Required work:
Please repeat the lines below exactly. Begin with the line containing "A of an entry. -/" and go on through the line containing "else (r.1, .leaf".

Exercise material:
/-- The bank and key that a local-window address names for an access from core p of a fold, or none for an access fault
(R114 to R116). -/
def windowKey (s : State) (p : CorePos) (fold : Nat) (va : Word) : Option Nat :=
  let n := va.toNat
  let die := n / 2 ^ 51 % 32
  let cx := n / 2 ^ 47 % 16
  let cy := n / 2 ^ 44 % 8
  let co := n / 2 ^ 38 % 64
  let space := n / 2 ^ 37 % 2
  let off := n % 2 ^ 37
  let rel := n / 2 ^ 56 = 0xFD
  let t : Int × Int × Int × Int :=
    if rel then (p.die + signedField die 5, p.cx + signedField cx 4, p.cy + signedField cy 3, p.core + signedField co 6)
    else ((die : Int), (cx : Int), (cy : Int), (co : Int))
  if t.1 < 0 || 32 ≤ t.1 || t.2.1 < 0 || 10 ≤ t.2.1 || t.2.2.1 < 0 || 8 ≤ t.2.2.1 then none
  else if space = 0 && (t.2.2.2 < 0 || 64 ≤ t.2.2.2) then none
  else
    let q : CorePos := ⟨t.1.toNat, t.2.1.toNat, t.2.2.1.toNat, if space = 1 then 0 else t.2.2.2.toNat⟩
    match foldAt s fold with
    | none => none
    | some f =>
      if !f.dies.contains q.die then none
      else if space = 1 then
        if clusterEnabled s q.cluster && decide (off < padBytes (clusterAt s p.cluster).split) then some (padKey q.cluster + off)
        else none
      else if coreEnabled s q && decide (off < Config.tcmBytes) then some (tcmKey q + off)
      else none

/-- The core, or cluster with core 0, and the space of a bank key (R114). -/
def bankOwner (key : Nat) : CorePos × Bool :=
  (⟨key / 2 ^ 51 % 32, key / 2 ^ 47 % 16, key / 2 ^ 44 % 8, key / 2 ^ 38 % 64⟩, key / 2 ^ 37 % 2 = 1)

/-- Is a bank key remote for a core: neither its own TCM nor its own cluster's scratchpad (R293)? -/
def isRemote (p : CorePos) (key : Nat) : Bool :=
  let o := bankOwner key
  if o.2 then o.1.cluster != p.cluster else o.1 != p

/-! ## Page-table entries -/

/-- V of an entry (R117). -/
def pteV (e : Word) : Bool := e.getLsbD 0
/-- R of an entry. -/
def pteR (e : Word) : Bool := e.getLsbD 1
/-- W of an entry. -/
def pteW (e : Word) : Bool := e.getLsbD 2
/-- X of an entry. -/
def pteX (e : Word) : Bool := e.getLsbD 3
/-- U of an entry. -/
def pteU (e : Word) : Bool := e.getLsbD 4
/-- A of an entry. -/
def pteA (e : Word) : Bool := e.getLsbD 5
/-- D of an entry. -/
def pteD (e : Word) : Bool := e.getLsbD 6
/-- COW of an entry. -/
def pteCow (e : Word) : Bool := e.getLsbD 7
/-- REGION of an entry. -/
def pteRegion (e : Word) : BitVec 6 := e.extractLsb' 8 6
/-- PLACE of an entry. -/
def ptePlace (e : Word) : Nat := (e.extractLsb' 17 3).toNat
/-- DIE of an entry. -/
def pteDie (e : Word) : Nat := (e.extractLsb' 20 5).toNat
/-- PFN of an entry. -/
def ptePfn (e : Word) : Nat := (e.extractLsb' 26 36).toNat
/-- SIZE of an entry. -/
def pteSize (e : Word) : Nat := (e.extractLsb' 62 2).toNat

/-- What a cached word keeps of an entry. -/
def pteAttr (e : Word) : Attr := { region := pteRegion e, place := ptePlace e, die := pteDie e, cls := e.extractLsb' 14 3 }

/-- What a walk finds (R296). -/
inductive WalkRes where
  | leaf (pte : Word) (ptePa : Nat) (bits : Nat)
  | absent
  | bad
  deriving DecidableEq, Repr

/-- The levels of the tree: the shift and width of the index, and the SIZE a leaf may have there (R117). -/
def walkLevels : List (Nat × Nat × Option Nat) :=
  [(46, 11, none), (36, 10, some 2), (26, 10, some 1), (16, 10, some 0)]

/-- The log2 size of a leaf (R117). -/
def leafBits (size : Nat) : Nat := 16 + 10 * size

/-- Follows the tables from a table at PA base (R296). -/
def walkFrom (s : State) (fold : Nat) (va : Nat) : List (Nat × Nat × Option Nat) → Nat → State × WalkRes
  | [], _ => (s, .bad)
  | (shift, width, leafOk) :: rest, base =>
    let pa := base + 8 * (va / 2 ^ shift % 2 ^ width)
    let r := homeRead8 s (homeKey fold pa)
    let e := r.2
    if !pteV e then (r.1, .absent)
    else if e.getLsbD 25 then (r.1, .bad)
    else if pteSize e = 3 then (if rest.isEmpty then (r.1, .bad) else walkFrom r.1 fold va rest (ptePfn e * 65536))
    else if leafOk ≠ some (pteSize e) then (r.1, .bad)
    else if ptePfn e % 2 ^ (10 * pteSize e) ≠ 0 then (r.1, .bad)
    else if pteW e && !pteR e then (r.1, .bad)
    else (r.1, .leaf e pa (leafBits (pteSize e)))

/-- The packets of a walk's reads from a die: one for each entry that it reads at its home (R12, R296). -/
def walkTraffic (s : State) (die fold va : Nat) : List (Nat × Nat × Option Nat) → Nat → State
  | [], _ => s
  | (shift, width, _) :: rest, base =>
    let k := homeKey fold (base + 8 * (va / 2 ^ shift % 2 ^ width))
    let e := (homeRead8 s k).2
    if pteV e && !e.getLsbD 25 && pteSize e == 3 && !rest.isEmpty then walkTraffic (sendTable s die k) die fold va rest (ptePfn e * 65536)
    else sendTable s die k

/-- Walk(va) from the root of a VF (R296). -/
def walk (s : State) (fold root : Nat) (va : Word) : State × WalkRes := walkFrom s fold va.toNat walkLevels root

/-- Is a VA canonical on 57 bits (R295)? -/
def canonical (va : Word) : Bool := va == (va.extractLsb' 0 57).signExtend 64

Exercise result:
/-- A of an entry. -/
def pteA (e : Word) : Bool := e.getLsbD 5
/-- D of an entry. -/
def pteD (e : Word) : Bool := e.getLsbD 6
/-- COW of an entry. -/
def pteCow (e : Word) : Bool := e.getLsbD 7
/-- REGION of an entry. -/
def pteRegion (e : Word) : BitVec 6 := e.extractLsb' 8 6
/-- PLACE of an entry. -/
def ptePlace (e : Word) : Nat := (e.extractLsb' 17 3).toNat
/-- DIE of an entry. -/
def pteDie (e : Word) : Nat := (e.extractLsb' 20 5).toNat
/-- PFN of an entry. -/
def ptePfn (e : Word) : Nat := (e.extractLsb' 26 36).toNat
/-- SIZE of an entry. -/
def pteSize (e : Word) : Nat := (e.extractLsb' 62 2).toNat

/-- What a cached word keeps of an entry. -/
def pteAttr (e : Word) : Attr := { region := pteRegion e, place := ptePlace e, die := pteDie e, cls := e.extractLsb' 14 3 }

/-- What a walk finds (R296). -/
inductive WalkRes where
  | leaf (pte : Word) (ptePa : Nat) (bits : Nat)
  | absent
  | bad
  deriving DecidableEq, Repr

/-- The levels of the tree: the shift and width of the index, and the SIZE a leaf may have there (R117). -/
def walkLevels : List (Nat × Nat × Option Nat) :=
  [(46, 11, none), (36, 10, some 2), (26, 10, some 1), (16, 10, some 0)]

/-- The log2 size of a leaf (R117). -/
def leafBits (size : Nat) : Nat := 16 + 10 * size

/-- Follows the tables from a table at PA base (R296). -/
def walkFrom (s : State) (fold : Nat) (va : Nat) : List (Nat × Nat × Option Nat) → Nat → State × WalkRes
  | [], _ => (s, .bad)
  | (shift, width, leafOk) :: rest, base =>
    let pa := base + 8 * (va / 2 ^ shift % 2 ^ width)
    let r := homeRead8 s (homeKey fold pa)
    let e := r.2
    if !pteV e then (r.1, .absent)
    else if e.getLsbD 25 then (r.1, .bad)
    else if pteSize e = 3 then (if rest.isEmpty then (r.1, .bad) else walkFrom r.1 fold va rest (ptePfn e * 65536))
    else if leafOk ≠ some (pteSize e) then (r.1, .bad)
    else if ptePfn e % 2 ^ (10 * pteSize e) ≠ 0 then (r.1, .bad)
    else if pteW e && !pteR e then (r.1, .bad)
    else (r.1, .leaf e pa (leafBits (pteSize e)))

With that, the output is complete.